Location
- Jl. Bona Vista Raya Lebak Bulus Jakarta Selatan 12440 Indonesia
- Coordinates: 6°18′01″S 106°47′06″E﻿ / ﻿6.300281635810787°S 106.78486357489172°E

Information
- Type: Private International School Group
- Motto: Towards Greater Heights
- Established: 1997
- Founder: Jaspal Sidhu
- Grades: K-12
- Gender: Coeducational
- Enrollment: 3,500 students at the beginning of the 2021–22 school year
- Language: English
- Campuses: Indonesia (South Jakarta, Kelapa Gading, PIK, Surabaya, Bandung, Medan, Semarang, Palembang, Cilegon) India (Mumbai and Chennai) Myanmar (Yangon) South Korea (Gwangju)
- Campus size: 14
- Colors: Red and white
- Mascot: Lion
- Website: www.sisschools.org

= Singapore Intercultural School, Indonesia =

The SIS (Singapore Intercultural School) Group of Schools in Indonesia, is an intercultural school group founded in Jakarta, Indonesia. The SIS Group of Schools cater to students from preschool to junior college based on an international curriculum.
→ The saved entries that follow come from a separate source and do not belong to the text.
-- ==== Sys2Proof/Machine/Ops.lean ====
section
/-! DEFINITION. The operations every word shares: fetching, the checks a word passes before its effect, seams,
rollback, faults on pages, taking a trap and returning from one (R34 to R55, R63 to R68, R88 to R94, R172, R190,
R191, R350 to R364). -/

namespace Sys2Proof.Machine

/-- What a step of the machine answers. -/
abbrev Out := Host.Outcome State Fault Refusal

/-! ### Instruction fetch (R34, R63, R68, R94, R236, R237) -/

/-- The 128 bytes of a line as its home, or the stash that gives it back, holds them. -/
def State.lineBytes (s : State) (line : Nat) : List Byte := s.homeLine line

/-- What the core's instruction cache gives for a line: its own copy, or what memory holds now. -/
def State.icRead (s : State) (core line : Nat) : List Byte :=
  let held := (s.cores.get core).icache.get line
  if held = [] then s.lineBytes line
  else if s.choice 1 line then held else s.lineBytes line

/-- Whether a team runs an address from a line that it holds already: the one it runs from, or one it has fetched ahead. -/
def State.fetchedAhead (s : State) (uid : Nat) (va : W64) : Bool :=
  let t := s.teams.get uid
  let n := va.toNat / 128
  t.prefetch.get n ≠ [] && (t.line == some n || s.choice 8 n)

/-- The line a team fetches from: one that it holds, or what the instruction cache gives; each line is wholly old or wholly new
(R237). -/
def State.fetchLine (s : State) (uid : Nat) (va : W64) : Except EFault (List Byte) :=
  let t := s.teams.get uid
  if s.fetchedAhead uid va then .ok (t.prefetch.get (va.toNat / 128))
  else match s.translate (dieOf uid) t.place.ctx .fetch va with
    | .error f => .error f
    | .ok p => if s.badRange p.pa 4 then .error ⟨cMEMERR, 0, va⟩ else .ok (s.icRead (coreOf uid) (lineOf p.pa))

/-- The word at an address, for a team. -/
def State.fetchWord (s : State) (uid : Nat) (va : W64) : Except EFault W32 :=
  match s.fetchLine uid va with
  | .error f => .error f
  | .ok b => .ok (BitVec.ofNat 32 (fieldAt b (va.toNat % 128) 4))

/-- The word at a place in a team's program that the team has fetched. -/
def State.heldWord (s : State) (uid : Nat) (va : W64) : W32 :=
  let b := (s.teams.get uid).prefetch.get (va.toNat / 128)
  if b = [] then (match s.fetchWord uid va with | .ok x => x | .error _ => 0)
  else BitVec.ofNat 32 (fieldAt b (va.toNat % 128) 4)

/-- Keep a fetched line in the team's buffer and in the instruction cache of its core: a stash that holds it gives it back first (R182);
what the team holds already goes into no cache again (R237). -/
def State.keepLine (s : State) (uid : Nat) (va : W64) : State :=
  match s.fetchLine uid va with
  | .error _ => s
  | .ok b =>
    let t := s.teams.get uid
    let s := if s.fetchedAhead uid va then s
      else match s.translate (dieOf uid) t.place.ctx .fetch va with
      | .error _ => s
      | .ok p =>
        let l := lineOf p.pa
        (s.handBack l).modCore (coreOf uid) (fun c => if c.icache.get l = [] then { c with icache := c.icache.put l b } else c)
    s.putTeam uid { t with prefetch := t.prefetch.put (va.toNat / 128) b }

/-- What a fetch leaves behind: the line, and the next one fetched ahead (R94). -/
def State.fetchFill (s : State) (uid : Nat) (va : W64) : State :=
  let s := ((s.fillCaches (coreOf uid) (s.teams.get uid).place.ctx (some uid) [va]).keepLine uid va).keepLine uid (va + 128)
  s.modTeam uid (fun t => { t with line := some (va.toNat / 128) })

/-- What a fetch that fails leaves behind: the record of an uncorrectable error (R191). -/
def State.fetchFailed (s : State) (uid : Nat) (va : W64) (f : EFault) : State :=
  let ctx := (s.teams.get uid).place.ctx
  if f.cause = cMEMERR then
    match s.translate (dieOf uid) ctx .fetch va with
    | .ok p => s.dramError p.pa (some uid) (some ctx)
    | .error _ => s
  else s

/-- Whether a fetched word is a clause header (R35). -/
def isHeader (w : W32) : Bool := w.extractLsb' 26 6 = 1#6

/-! ### Flow (R35, R43, R350) -/

/-- The place after the next word: inside its clause, or at the next header. -/
def ClausePos.next (p : ClausePos) : ClausePos := { p with pc := p.pc + 4, left := p.left - 1 }

/-- The start of a clause. -/
def ClausePos.atHeader (pc : W64) : ClausePos := { pc := pc }

/-- Move a team past its word; the hints before it have been used. -/
def Team.advance (t : Team) : Team :=
  { t with flow := { t.flow with pos := t.flow.pos.next }, hints := {}, wait := .none, stall := none, eligible := 0,
           promoted := none, finishing := false }

/-- Transfer a team to a header. -/
def Team.jump (t : Team) (target : W64) : Team :=
  { t with flow := { t.flow with pos := .atHeader target }, hints := {}, wait := .none, stall := none, line := none,
           eligible := 0, promoted := none, finishing := false }

/-- Mark a seam at the team's present place; `dests` open the sets of the region that begins (R350, R352). -/
def Team.markSeam (t : Team) (dests : RegSet) : Team :=
  { t with seam := t.flow, seamCnt := t.seamCnt + 1, seamSeq := t.nextSeq, wr := dests, rbw := 0, arrived := none }

/-- Mark the completion seam of an outstanding word, which lies directly after it; a seam that lies before the
recorded one is counted only. (DEDUCED, log entry 53) -/
def Team.completionSeam (t : Team) (w : LongWord) : Team :=
  if w.seq < t.seamSeq then { t with seamCnt := t.seamCnt + 1 }
  else { t with seam := w.after, seamCnt := t.seamCnt + 1, seamSeq := w.seq + 1, wr := w.dests, rbw := 0 }

/-! ### Long-latency words (R42 to R49) -/

/-- Lower a completion flag. -/
def Team.flagDown (t : Team) (f : Nat) : Team := { t with flags := t.flags.set f (t.flags.get f - 1) }
def Team.flagUp (t : Team) (f : Nat) : Team := { t with flags := t.flags.set f (t.flags.get f + 1) }

/-- Whether every flag of a wait mask reads 0 (R43). -/
def Team.flagsZero (t : Team) (wait : BitVec 12) : Bool :=
  (List.range 12).all (fun i => !wait.getLsbD i || t.flags.get i == 0)

/-- The registers with a pending write. -/
def Team.pendingRegs (t : Team) : RegSet := t.words.foldl (fun r w => r ||| w.dests) 0

/-- Whether all the lanes of a mask word have their values fixed in a word. -/
def LongWord.fixedAt (w : LongWord) (mw : Nat) : Bool :=
  w.parts.all (fun p => p.fixed || p.elems.all (fun e => decide (e.lane / 32 ≠ mw)))

/-- The registers as a word reads them: where a write is pending, the old contents or the new, whole for each mask
word (R47). -/
def State.seen (s : State) (t : Team) : Regs :=
  t.words.foldl (fun r w =>
    let r := w.results.foldl (fun r (x : Nat × Nat × W32) =>
      if w.fixedAt (x.1 / 32) && s.choice 2 (x.2.1 * 32 + x.1 / 32) then r.writeV x.2.1 x.1 x.2.2 else r) r
    match w.sdest with
    | some (n, x) => if w.parts.all (fun p => p.fixed) && s.choice 2 (2048 + n) then r.writeS n x else r
    | none => r) t.regs

/-- Note that lanes of a register, by its bit in a register set, have been written while a word is outstanding. -/
def LongWord.rewrote (w : LongWord) (bit : Nat) (lanes : Mask) : LongWord :=
  if w.dests.getLsbD bit then { w with rewritten := w.rewritten.set bit (w.rewritten.get bit ||| lanes) } else w

/-- The lanes that a word's results write, register by register; a uniform register counts as lane 0. -/
def LongWord.wrote (w : LongWord) : List (Nat × Mask) :=
  w.results.map (fun x => (x.2.1, BitVec.ofNat 1024 (2 ^ x.1))) ++
    (match w.sdest with | some (n, _) => [(64 + n, 1)] | none => [])

/-- Write the results of a word: in a mask word of a register that has been written since the word's issue, either result may stay
(R47). -/
def State.writeResults (s : State) (t : Team) (w : LongWord) : Team :=
  let keep (bit lane : Nat) : Bool := (w.rewritten.get bit).getLsbD lane && s.choice 3 (bit * 32 + lane / 32)
  let r := w.results.foldl (fun r (x : Nat × Nat × W32) =>
    if keep x.2.1 x.1 then r else r.writeV x.2.1 x.1 x.2.2) t.regs
  let r := match w.sdest with
    | some (n, x) => if keep (64 + n) 0 then r else r.writeS n x
    | none => r
  { t with regs := r, words := t.words.map (fun v =>
      if v.id = w.id ∨ v.dests &&& w.dests = 0 then v else w.wrote.foldl (fun v x => v.rewrote x.1 x.2) v) }

/-- Words that a rollback waits for (R49): begun atomics, QPOP and MDRAIN, and, but at a save, a walk. -/
def LongWord.uncancellable (w : LongWord) (save : Bool) : Bool :=
  match w.kind with
  | .trace | .trres => !save
  | .qpop => true
  | _ => w.begun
The flagship school, SIS South Jakarta, is located next to Bona Vista Apartments in South Jakarta and has ten sister schools in Indonesia located in Kelapa Gading (Northeast Jakarta and Sedayu City), Pantai Indah Kapuk, Surabaya, Bandung, Medan, Semarang, Palembang, and Cilegon; with two additional schools to be established in Manado and Batam. The group used to have a campus in Kebon Jeruk (West Jakarta) which has since been closed.

The group also has schools established in India (Mumbai and Chennai), Korea (Gwangju) and Myanmar (Yangon).

==History==
In 1995, members of the Jakarta business community felt the need for a Singapore-style school in Jakarta to cater to expatriate children working in Indonesia. Several initial meetings with Singapore's Ambassador to Indonesia H.E. Edward Lee generated the enthusiasm needed to start the project. This culminated in a meeting in early 1996 with H.E. Deputy Prime Minister of Singapore, Dr. Tony Tan who was also then the Education Minister. The inspiration drawn from that meeting set the wheels in motion for the first SIS pilot school campus.

The team moved quickly to secure the help of Raffles Institution, Singapore's premier school. The expertise of one of Singapore's most respected educational leaders, Mr. Eugene Wijeyhsingha (former principal of Raffles Institution) was utilized to give the school a good foundation. And soon afterwards the Board of Governors of SIS successfully lobbied the release of Mr. Magendiran, also from Raffles Institution, to be the first Principal of the SIS pilot school campus in 1997.

This first pilot school welcomed its first batch of 25 pupils in January 1997. The school was set up with the moral support of Singapore's Ministry of Education and financial support from the International Finance Corporation. With the rising enrolment and also to cater to the international community, the school was moved to a larger premises in January 1999 at Gandaria in South Jakarta. Finally in January 2002, the group's flagship school, SIS South Jakarta (formerly SIS Bona Vista) opened the doors to its new building in the Bona Vista complex in Lebak Bulus, South Jakarta site with enrolment reaching 400 students from many nationalities. The founders later started secondary (secondary 1–4) and Pre-University Classes.

To comply with the new Ministry of Education regulation (Permendikbud Nomor 31 Tahun 2014), which also affected all International Schools in Indonesia – all SIS Group of Schools in Indonesia changed from "Singapore International School" to "Singapore Intercultural School".

==Board of governors ==
SIS Group of Schools board director is led by Alvin Hew, who is based in Singapore and is Group Managing Director of Southgate Ventures Pte Ltd. Alvin has played a major role in advising the trajectory of the school and drive the growth of SIS in Indonesia and other regions. He plays a key role to modernise how the school runs and markets itself by pivoting to a digital approach in marketing as well as in teaching and learning all the while constantly improving Program People & Place. This has led to a strong growth in earnings over the past few years.

SIS Group of Schools are also governed by other non-profit foundations.

== Schools ==

=== SIS South Jakarta, Jakarta ===
==== Academics ====
The primary curriculum emulates that of the curriculum used in Singapore schools. SIS South Jakarta is a certified Cambridge Centre for International Examinations (CIE) offering an international curriculum in the IGCSE. In September 2013, SIS South Jakarta became officially authorised as an IB World School (International Baccalaureate). From 2014, SIS South Jakarta has offered the IB Diploma Programme (IB DP) or an IB Courses program.